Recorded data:
-- ==== Sys2Proof/Laws/PerInstr.lean ====
section
/-!
SUPPORT. A family of statements about instructions as syntax, one lemma per constructor: a well-formed instruction's word
fits 64 bits (R186), so that no bit of it is lost where it is stored.
-/

namespace Sys2Proof.Laws.WordSize

open Sys2Proof

/-- The word of a well-formed instruction fits 64 bits; an event has the word 0. -/
def Statement (i : Instr) : Prop := i.wellFormed = true → encode i < 2 ^ 64

/-- From the fields that fit. -/
theorem of_fits {i : Instr} (h : i.fits = true → encode i < 2 ^ 64) : Statement i := by
  intro hw
  simp only [Instr.wellFormed, Bool.and_eq_true] at hw
  exact h hw.1.1

theorem of_encF {χ : Type} {i : Instr} {op : Nat} {w : FWord χ} {x : Nat} (he : encode i = encF op w x)
    (hop : op < 256) (h : i.fits = true → w.fits = true ∧ x < 65536) : Statement i :=
  of_fits fun hf => by
    have := encF_lt hop (h hf).1 (h hf).2
    rw [he]; omega

theorem of_encT {χ : Type} {i : Instr} {op : Nat} {w : TWord χ} {x : Nat} (he : encode i = encT op w x)
    (hop : op < 256) (h : i.fits = true → w.fits = true ∧ x < 65536) : Statement i :=
  of_fits fun hf => by
    have := encT_lt hop (h hf).1 (h hf).2
    rw [he]; omega

theorem of_encI {χ : Type} {i : Instr} {op : Nat} {w : IWord χ} {x : Nat} (he : encode i = encI op w x)
    (hop : op < 256) (h : i.fits = true → w.fits = true ∧ x < 256) : Statement i :=
  of_fits fun hf => by rw [he]; exact (encI_fields hop (h hf).1 (h hf).2).1

theorem of_encC {i : Instr} {cop cond aux : Nat} {disp : Int} (he : encode i = encC cop cond aux disp)
    (hop : cop < 64) (h : i.fits = true → cond < 64 ∧ aux < 2 ^ 18 ∧ dispFits 32 disp = true) : Statement i :=
  of_fits fun hf => by rw [he]; exact (encC_fields hop (h hf).1 (h hf).2.1 (h hf).2.2).1

theorem of_encP {i : Instr} {op : POp} {a : PArgs} {t : PSlot} (he : encode i = encP op a t)
    (h : i.fits = true → (⟨op, a⟩ : PSlot).fits = true ∧ t.fits = true) : Statement i :=
  of_fits fun hf => by rw [he]; exact (encP_fields (h hf).1 (h hf).2).1

/-- An F word with X16 of arithmetic, of a memory word, of nothing, or a plain number that fits. -/
theorem arith {i : Instr} {op : Nat} {w : FWord XArith} (he : encode i = encF op w w.x.code) (hop : op < 256)
    (hf : i.fits = (w.fits && decide (w.x.opx < 16))) : Statement i :=
  of_encF he hop fun h => by
    rw [hf] at h; simp only [Bool.and_eq_true, decide_eq_true_eq] at h
    exact ⟨h.1, XArith.code_lt h.2⟩

theorem mem {i : Instr} {op : Nat} {w : FWord XMem} (he : encode i = encF op w w.x.code) (hop : op < 256)
    (hf : i.fits = w.fits) : Statement i :=
  of_encF he hop fun h => ⟨by rwa [hf] at h, XMem.code_lt _⟩

theorem unit {i : Instr} {op : Nat} {w : FWord Unit} (he : encode i = encF op w 0) (hop : op < 256)
    (hf : i.fits = w.fits) : Statement i :=
  of_encF he hop fun h => ⟨by rwa [hf] at h, by decide⟩

theorem bar' {i : Instr} {op : Nat} {w : FWord XBar} (he : encode i = encF op w w.x.code) (hop : op < 256)
    (hf : i.fits = w.fits) : Statement i :=
  of_encF he hop fun h => ⟨by rwa [hf] at h, XBar.code_lt _⟩

theorem tb {i : Instr} {op : Nat} {w : FWord XTb} (he : encode i = encF op w w.x.code) (hop : op < 256)
    (hf : i.fits = w.fits) : Statement i :=
  of_encF he hop fun h => ⟨by rwa [hf] at h, XTb.code_lt _⟩

theorem imm {i : Instr} {op : Nat} {w : IWord XImm} (he : encode i = encI op w w.x.code) (hop : op < 256)
    (hf : i.fits = w.fits) : Statement i :=
  of_encI he hop fun h => ⟨by rwa [hf] at h, XImm.code_lt _⟩

theorem pair {i : Instr} {op : POp} {a : PArgs} {t : PSlot} (he : encode i = encP op a t)
    (hf : i.fits = ((⟨.nop, a⟩ : PSlot).fits && t.fits)) : Statement i :=
  of_encP he fun h => by
    rw [hf] at h; simp only [Bool.and_eq_true] at h
    exact ⟨h.1, h.2⟩

theorem event {i : Instr} (he : encode i = 0) : Statement i := fun _ => by rw [he]; decide
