-- ==== Sys2Proof/Tests/Slice0.lean ====
section
/-!
SUPPORT. Tests: ill-formed terms that each check of WellFormed refuses, words written out bit by bit from the spec's
encodings, one small step for most instructions with its expected value from the spec's tables and worked examples or by
hand from its rules, and for every statement with hypotheses a concrete state and operands that meet them.
-/

namespace Sys2Proof.Tests

open Sys2Proof Sys2Proof.Machine

set_option maxRecDepth 100000
set_option Elab.async false

/-! ### Words and states of the tests -/

def p0 : Pred := ⟨0, false⟩
def ar (ty : Ty) (opx : Nat := 0) (cc : Bool := false) (rm : Rm := .rne) (sat : Bool := false) : XArith :=
  ⟨ty, rm, sat, cc, false, false, false, false, opx⟩
def fw {χ : Type} (x : χ) (d : Dst) (a : Src := .v 0) (b : Src := .v 0) : FWord χ := ⟨p0, 0, d, a, b, x⟩
def iw {χ : Type} (x : χ) (d : Dst) (imm : Nat) : IWord χ := ⟨p0, d, x, imm⟩
def mx (w : Width := .w32) (o : Order := .plain) : XMem := ⟨w, o, .none, .normal⟩

/-- One group of one ordinary launch, at 0x10000, on core 0. -/
def tGroup : Group := newGroup 0 0 0 0 0 loadRecord []
def tLaunch : Launch :=
  { r := loadRecord, queue := 0, rslot := 0, addr := 0, cores := [⟨0, 0, 0⟩], pins := [⟨0x10000, 1, true⟩],
    pages := [(1, ⟨0x10000, true⟩)], started := 1, allots := [(0, 0, 0)] }
def tCtx : Ctx := { launch := 0, core := 0, index := 0, sliceBytes := 524288 }

/-- The state in which its first split issues. -/
def tState (g : Group := tGroup) (c : Ctx := tCtx) (l : Launch := tLaunch) : State :=
  { State.reset with groups := [(0, g)], ctxs := [(0, c)], launches := [(0, l)], nextLaunch := 1 }

/-- The same with registers set. -/
def regs (ws : List (RegId × Word)) : State := tState (tGroup.writeRegs ws)

def after (i : Instr) (s : State) : State := match exec i s with
  | .next t => t
  | _ => { s with free := 0 }
def grp (s : State) : Group := (s.group? 0).getD tGroup
def sOf (i : Instr) (s : State) (n : Nat) : Nat := ((grp (after i s)).readS n).toNat
def vOf (i : Instr) (s : State) (n l : Nat) : Nat := ((grp (after i s)).readV n l).toNat
def mOf (i : Instr) (s : State) (n : Nat) : Nat :=
  ((grp (after i s)).readM ((grp (after i s)).split 0) n).toNat
def spOf (i : Instr) (s : State) : Split := (grp (after i s)).split 0
/-- The registers that the newest outstanding result will write. -/
def lateOf (i : Instr) (s : State) : List (RegId × Word) := ((spOf i s).pend.getLast?.map Pend.writes).getD []
/-- The cause, the lane and the auxiliary of the last trap that a handler's queue took. -/
def trapOf (i : Instr) (s : State) : Option (Nat × Nat × Nat) :=
  ((after i s).ctx? 0 0).bind fun c => c.trapq.getLast?.map fun t => (t.cause, t.lane, t.aux)
/-- The state with a trap handler armed at 0x20000. -/
def armed (g : Group := tGroup) : State := tState g { tCtx with handler := 0x20000 }

/-! ### Ill-formed terms -/

/-- R207, R188: a class that the field does not accept. -/
theorem test_illFormed_class : (Instr.iadd (fw (ar .i32) (.nb 0) (.v 1) (.v 2))).wellFormed = false := by decide
/-- R188: s192 names no register. -/
theorem test_illFormed_scalar : (Instr.mov (fw (ar .i32) (.s 192) (.s 1))).wellFormed = false := by decide
/-- R61: an odd register under a 64-bit type. -/
theorem test_illFormed_odd : (Instr.iadd (fw (ar .i64) (.s 4) (.s 5) (.s 6))).wellFormed = false := by decide
/-- R189: a scalar D under a vector source. -/
theorem test_illFormed_scalarD : (Instr.iadd (fw (ar .i32) (.s 4) (.v 5) (.s 6))).wellFormed = false := by decide
/-- R188: bit 7 of a vector register. -/
theorem test_illFormed_vector : (Instr.mov (fw (ar .i32) (.v 128) (.v 1))).wellFormed = false := by decide
/-- R207: an operand field that the instruction does not use. -/
theorem test_illFormed_unused : (Instr.mov (fw (ar .i32) (.v 1) (.v 1) (.v 2))).wellFormed = false := by decide
/-- R63: MSEL = 0 with MINV = 1. -/
theorem test_illFormed_pred : (Instr.mov ⟨⟨0, true⟩, 0, .v 1, .v 2, .v 0, ar .i32⟩).wellFormed = false := by decide
/-- R202: LA on a word that is not long-latency. -/
theorem test_illFormed_la : (Instr.iadd ⟨p0, 1, .v 1, .v 2, .v 3, ar .i32⟩).wellFormed = false := by decide
/-- R191, R215: a type that the instruction does not take. -/
theorem test_illFormed_type : (Instr.iadd (fw (ar .f32) (.v 1) (.v 2) (.v 3))).wellFormed = false := by decide
/-- R208: SAT where the entry does not name it, and CC on a vector word. -/
theorem test_illFormed_sat : (Instr.imin (fw (ar .i32 (sat := true)) (.v 1) (.v 2) (.v 3))).wellFormed = false := by decide
theorem test_illFormed_cc : (Instr.iadd (fw (ar .i32 (cc := true)) (.v 1) (.v 2) (.v 3))).wellFormed = false := by decide
/-- R215: RM and NA must be 0; R223: conditions 6 and 7 are reserved in ICMP. -/
theorem test_illFormed_rm : (Instr.iadd (fw (ar .i32 (rm := .rz)) (.v 1) (.v 2) (.v 3))).wellFormed = false := by decide
theorem test_illFormed_opx : (Instr.icmp (fw (ar .i32 6) (.m 1) (.v 2) (.v 3))).wellFormed = false := by decide
/-- R208: 15 has four significant bits, too many for f8e5m2. -/
theorem test_illFormed_immediate : (Instr.mov (fw (ar .e5m2x4) (.v 1) (.imm 15))).wellFormed = false := by decide
/-- R231: two elements against four. -/
theorem test_illFormed_cvt :
    (Instr.cvt (fw ⟨.e4m3x4, .rne, false, false, .f16x2, 0⟩ (.v 1) (.v 2))).wellFormed = false := by decide
/-- R115: an observer on a plain word, an order that the word does not take; R192: a reserved width and hint. -/
theorem test_illFormed_observer :
    (Instr.ld (fw ⟨.w32, .plain, ⟨true, false, false, false, false, false, false⟩, .normal⟩ (.v 1) (.s 2) (.v 3))).wellFormed =
      false := by decide
theorem test_illFormed_order : (Instr.ld (fw (mx .w32 .rel) (.v 1) (.s 2) (.v 3))).wellFormed = false := by decide
theorem test_illFormed_width : (Instr.ld (fw (mx .reserved) (.v 1) (.s 2) (.v 3))).wellFormed = false := by decide
theorem test_illFormed_hint :
    (Instr.ld (fw ⟨.w32, .plain, .none, .reserved4⟩ (.v 1) (.s 2) (.v 3))).wellFormed = false := by decide
/-- R263: an atomic code above 16. -/
theorem test_illFormed_atomic : (Instr.atom (fw (mx .w32 .strong) (.v 1) (.v 2) (.imm 17))).wellFormed = false := by decide
/-- R254: BAR takes orders 0 and 4. -/
theorem test_illFormed_bar : (Instr.bar (fw ⟨.core, .acq, .none⟩ (.v 0) (.imm 1) (.imm 2))).wellFormed = false := by decide
/-- R273: TBINIT takes order 0. -/
theorem test_illFormed_tb : (Instr.tbinit (fw ⟨.rel, .none⟩ (.v 0) (.s 1) (.imm 1))).wellFormed = false := by decide
/-- R310: a command block past s191; R323: a reserved direction. -/
theorem test_illFormed_block : (Instr.cpyc (fw () (.s 1) (.s 188))).wellFormed = false := by decide
theorem test_illFormed_cpy : (Instr.cpy (fw ⟨4, 0⟩ (.s 1) (.s 4) (.s 2))).wellFormed = false := by decide
/-- R312, R313: a tile above t7, a pair of formats that MMA does not take. -/
theorem test_illFormed_tile : (Instr.mzero ⟨p0, 0, 8, .v 0, .v 0, ()⟩).wellFormed = false := by decide
theorem test_illFormed_fmt : (Instr.mma ⟨p0, 0, 0, .v 0, .v 16, ⟨0, 1, 0, false⟩⟩).wellFormed = false := by decide
/-- R72: a reserved special register; R295: m0 of XWRITE. -/
theorem test_illFormed_sreg : (Instr.sread (fw 0x06 (.s 1))).wellFormed = false := by decide
theorem test_illFormed_remote : (Instr.xwrite (fw (RReg.m 0) (.v 0) (.s 1))).wellFormed = false := by decide
/-- R197: kind 11 of COND6; R198: s191 as a pair, and an index register above v127 of JTAB. -/
theorem test_illFormed_cond : (Instr.bra (.reserved 0) 1).wellFormed = false := by decide
theorem test_illFormed_pair : (Instr.ret .always 191).wellFormed = false := by decide
theorem test_illFormed_jtab : (Instr.jtab 128 1 0).wellFormed = false := by decide
/-- R194: two D7 of one bank; R193: a reserved S9; R250: SAT on AND; a NOP slot that is not 0. -/
theorem test_illFormed_banks : (Instr.pairIadd ⟨4, .v 1, 0, false⟩ ⟨.iadd, ⟨8, .v 2, 0, false⟩⟩).wellFormed = false := by decide
theorem test_illFormed_s9 : (Instr.pairIadd ⟨4, .reserved 400, 0, false⟩ ⟨.nop, ⟨0, .v 0, 0, false⟩⟩).wellFormed = false := by decide
theorem test_illFormed_slotSat : (Instr.pairAnd ⟨4, .v 1, 0, true⟩ ⟨.nop, ⟨0, .v 0, 0, false⟩⟩).wellFormed = false := by decide
theorem test_illFormed_slotNop : (Instr.pairNop ⟨4, .v 1, 0, false⟩ ⟨.nop, ⟨0, .v 0, 0, false⟩⟩).wellFormed = false := by decide
/-- Values wider than their fields: an immediate, a displacement, IMM32. -/
theorem test_illFormed_wideImm : (Instr.mov (fw (ar .i32) (.s 1) (.imm 128))).wellFormed = false := by decide
theorem test_illFormed_wideDisp : (Instr.bra .always (2 ^ 40)).wellFormed = false := by decide
theorem test_illFormed_wideImm32 : (Instr.movi (iw ⟨.i32, false, false⟩ (.s 1) (2 ^ 32))).wellFormed = false := by decide
/-- And a term that is well formed. -/
theorem test_wellFormed : (Instr.iadd (fw (ar .i32 (cc := true)) (.s 20) (.s 20) (.imm (-1)))).wellFormed = true := by decide

/-! ### Chapter 10: moves and integers -/

/-- R213: an immediate is sign-extended. -/
theorem test_mov : sOf (.mov (fw (ar .i32) (.s 3) (.imm (-1)))) (regs []) 3 = 0xFFFFFFFF := by decide
/-- R214: a scalar SEL takes A where any active bit of the mask is set. -/
theorem test_sel : sOf (.sel (fw (ar .i32 1) (.s 3) (.s 1) (.s 2))) (regs [(.s 1, 7), (.s 2, 9), (.m 1, 0x80)]) 3 = 7 := by decide
theorem test_sel_lane :
    vOf (.sel (fw (ar .i32 9) (.v 3) (.v 1) (.v 2))) (regs [(.v 1 4, 7), (.v 2 4, 9), (.m 1, 0x10)]) 3 4 = 9 := by decide
/-- R65, R215: the sum wraps; Z and C are set, N and V are not. -/
theorem test_iadd_wraps : sOf (.iadd (fw (ar .i32) (.s 3) (.s 1) (.s 2))) (regs [(.s 1, 0xFFFFFFFF), (.s 2, 2)]) 3 = 1 := by decide
theorem test_iadd_flags : (spOf (.iadd (fw (ar .i32 (cc := true)) (.s 3) (.s 1) (.imm 1))) (regs [(.s 1, 0xFFFFFFFF)])).cc =
    ⟨true, false, true, false, false, false⟩ := by decide
/-- R77: SAT clamps. -/
theorem test_isub_sat :
    sOf (.isub (fw (ar .n32 (sat := true)) (.s 3) (.s 1) (.s 2))) (regs [(.s 1, 3), (.s 2, 5)]) 3 = 0 := by decide
theorem test_imul : sOf (.imul (fw (ar .i32) (.s 3) (.s 1) (.s 2))) (regs [(.s 1, 0xFFFFFFFE), (.s 2, 3)]) 3 = 0xFFFFFFFA := by decide
/-- R215: the high half, unsigned and signed. -/
theorem test_imulh :
    sOf (.imulh (fw (ar .n32) (.s 3) (.s 1) (.s 1))) (regs [(.s 1, 0xFFFFFFFF)]) 3 = 0xFFFFFFFE := by decide
theorem test_imulh_signed : sOf (.imulh (fw (ar .i32) (.s 3) (.s 1) (.s 1))) (regs [(.s 1, 0xFFFFFFFF)]) 3 = 0 := by decide
theorem test_imad : sOf (.imad (fw (ar .i32) (.s 3) (.s 1) (.s 2))) (regs [(.s 1, 2), (.s 2, 3), (.s 3, 4)]) 3 = 10 := by decide
/-- R217: −7 ÷ 2 is −3 with remainder −1; division by zero gives all ones. -/
theorem test_idiv : lateOf (.idiv (fw (ar .i32) (.s 3) (.s 1) (.s 2))) (regs [(.s 1, 0xFFFFFFF9), (.s 2, 2)]) =
    [(.s 3, 0xFFFFFFFD)] := by decide
theorem test_idiv_rem : lateOf (.idiv (fw (ar .i32 1) (.s 3) (.s 1) (.s 2))) (regs [(.s 1, 0xFFFFFFF9), (.s 2, 2)]) =
    [(.s 3, 0xFFFFFFFF)] := by decide
theorem test_imin : sOf (.imin (fw (ar .i32) (.s 3) (.s 1) (.imm 1))) (regs [(.s 1, 0xFFFFFFFF)]) 3 = 0xFFFFFFFF := by decide
theorem test_imax : sOf (.imax (fw (ar .n32) (.s 3) (.s 1) (.imm 1))) (regs [(.s 1, 0xFFFFFFFF)]) 3 = 0xFFFFFFFF := by decide
/-- R215: the lowest value stays, or is the highest with SAT. -/
theorem test_iabs : sOf (.iabs (fw (ar .i32) (.s 3) (.s 1))) (regs [(.s 1, 0x80000000)]) 3 = 0x80000000 := by decide
theorem test_iabs_sat :
    sOf (.iabs (fw (ar .i32 (sat := true)) (.s 3) (.s 1))) (regs [(.s 1, 0x80000000)]) 3 = 0x7FFFFFFF := by decide
/-- R218: a 64-bit A and D, B one odd register, sign-extended for i64. -/
theorem test_lea :
    let i := Instr.lea (fw (ar .i64 3) (.s 4) (.s 6) (.s 9))
    let s := regs [(.s 6, 0x10), (.s 7, 1), (.s 9, 0xFFFFFFFC)]
    sOf i s 4 = 0xFFFFFFF0 ∧ sOf i s 5 = 0 := by decide
theorem test_and : sOf (.and (fw (ar .n32) (.s 3) (.s 1) (.imm 12))) (regs [(.s 1, 10)]) 3 = 8 := by decide
theorem test_or : sOf (.or (fw (ar .n32) (.s 3) (.s 1) (.imm 12))) (regs [(.s 1, 10)]) 3 = 14 := by decide
theorem test_xor : sOf (.xor (fw (ar .n32) (.s 3) (.s 1) (.imm (-1)))) (regs [(.s 1, 10)]) 3 = 0xFFFFFFF5 := by decide
theorem test_andn : sOf (.andn (fw (ar .n32) (.s 3) (.s 1) (.imm 12))) (regs [(.s 1, 10)]) 3 = 2 := by decide
/-- R220: amounts of the width; the spec's own SHL with SAT. -/
theorem test_shl : sOf (.shl (fw (ar .i32) (.s 3) (.s 1) (.imm 32))) (regs [(.s 1, 1)]) 3 = 0 := by decide
theorem test_shl_sat :
    sOf (.shl (fw (ar .i32 (sat := true)) (.s 3) (.s 1) (.imm 1))) (regs [(.s 1, 0x40000000)]) 3 = 0x7FFFFFFF := by decide
theorem test_shr : sOf (.shr (fw (ar .i32) (.s 3) (.s 1) (.imm 4))) (regs [(.s 1, 0x80000000)]) 3 = 0x08000000 := by decide
theorem test_sar : sOf (.sar (fw (ar .n32) (.s 3) (.s 1) (.imm 40))) (regs [(.s 1, 0x80000000)]) 3 = 0xFFFFFFFF := by decide
theorem test_rot : sOf (.rot (fw (ar .n32) (.s 3) (.s 1) (.imm 33))) (regs [(.s 1, 0x80000001)]) 3 = 3 := by decide
theorem test_popc : sOf (.popc (fw (ar .n64) (.s 3) (.s 4))) (regs [(.s 4, 0xF0), (.s 5, 1)]) 3 = 5 := by decide
theorem test_clz : sOf (.clz (fw (ar .n32) (.s 3) (.s 1))) (regs [(.s 1, 0x00010000)]) 3 = 15 := by decide
theorem test_brev : sOf (.brev (fw (ar .i8x4) (.s 3) (.s 1))) (regs [(.s 1, 0x01020380)]) 3 = 0x8040C001 := by decide
/-- R222: p in bits 7:0, n in bits 15:8; a field past the top is clipped. -/
theorem test_bfe : sOf (.bfe (fw (ar .i32) (.s 3) (.s 1) (.s 2))) (regs [(.s 1, 0x000000F0), (.s 2, 0x0404)]) 3 = 0xFFFFFFFF := by decide
theorem test_bfi :
    sOf (.bfi (fw (ar .n32) (.s 3) (.s 1) (.s 2))) (regs [(.s 1, 0xFF), (.s 2, 0x081C), (.s 3, 1)]) 3 = 0xF0000001 := by decide
/-- R224: a mask D keeps the bits of inactive lanes; the signedness of TY decides. -/
theorem test_icmp : mOf (.icmp ⟨⟨2, false⟩, 0, .m 1, .s 1, .imm 1, ar .i32 2⟩) (regs [(.s 1, 0xFFFFFFFF), (.m 2, 0xF0), (.m 1, 0x103)]) 1 =
    0x1F3 := by decide
theorem test_icmp_unsigned : sOf (.icmp (fw (ar .n32 2) (.s 3) (.s 1) (.imm 1))) (regs [(.s 1, 0xFFFFFFFF), (.s 3, 5)]) 3 = 0 := by decide
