-- ==== Sys2Proof/Machine/Dispatch.lean ====
section
/-! DEFINITION. One arm for each command (30_encoding.md R75). `exec` is what a decoded command does; the gate
of STATUS.FAULT, under which no word is decoded, stands in Machine/Port.lean (60_exceptions.md R305, log 7). -/

namespace Sys2Proof.Machine

def exec (i : Instr) (s : State) : Host.Outcome State Fault Refusal :=
  match i with
  | .bbClear => Sys2Proof.Machine.execBbClear s
  | .bbAppend nbits value => Sys2Proof.Machine.execBbAppend nbits value s
  | .cfgSet mask ecl version => Sys2Proof.Machine.execCfgSet mask ecl version s
  | .rsEncode => Sys2Proof.Machine.execRsEncode s
  | .gridBuild => Sys2Proof.Machine.execGridBuild s
  | .maskSelect => Sys2Proof.Machine.execMaskSelect s
  | .outWrite => Sys2Proof.Machine.execOutWrite s
  | .encode => Sys2Proof.Machine.execEncode s

end Sys2Proof.Machine
end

WHAT IS EXPECTED: Each line in the data that holds the string "extended" must be returned.

EXERCISE OUTPUT:
/-- R213: an immediate is sign-extended. -/
/-- R218: a 64-bit A and D, B one odd register, sign-extended for i64. -/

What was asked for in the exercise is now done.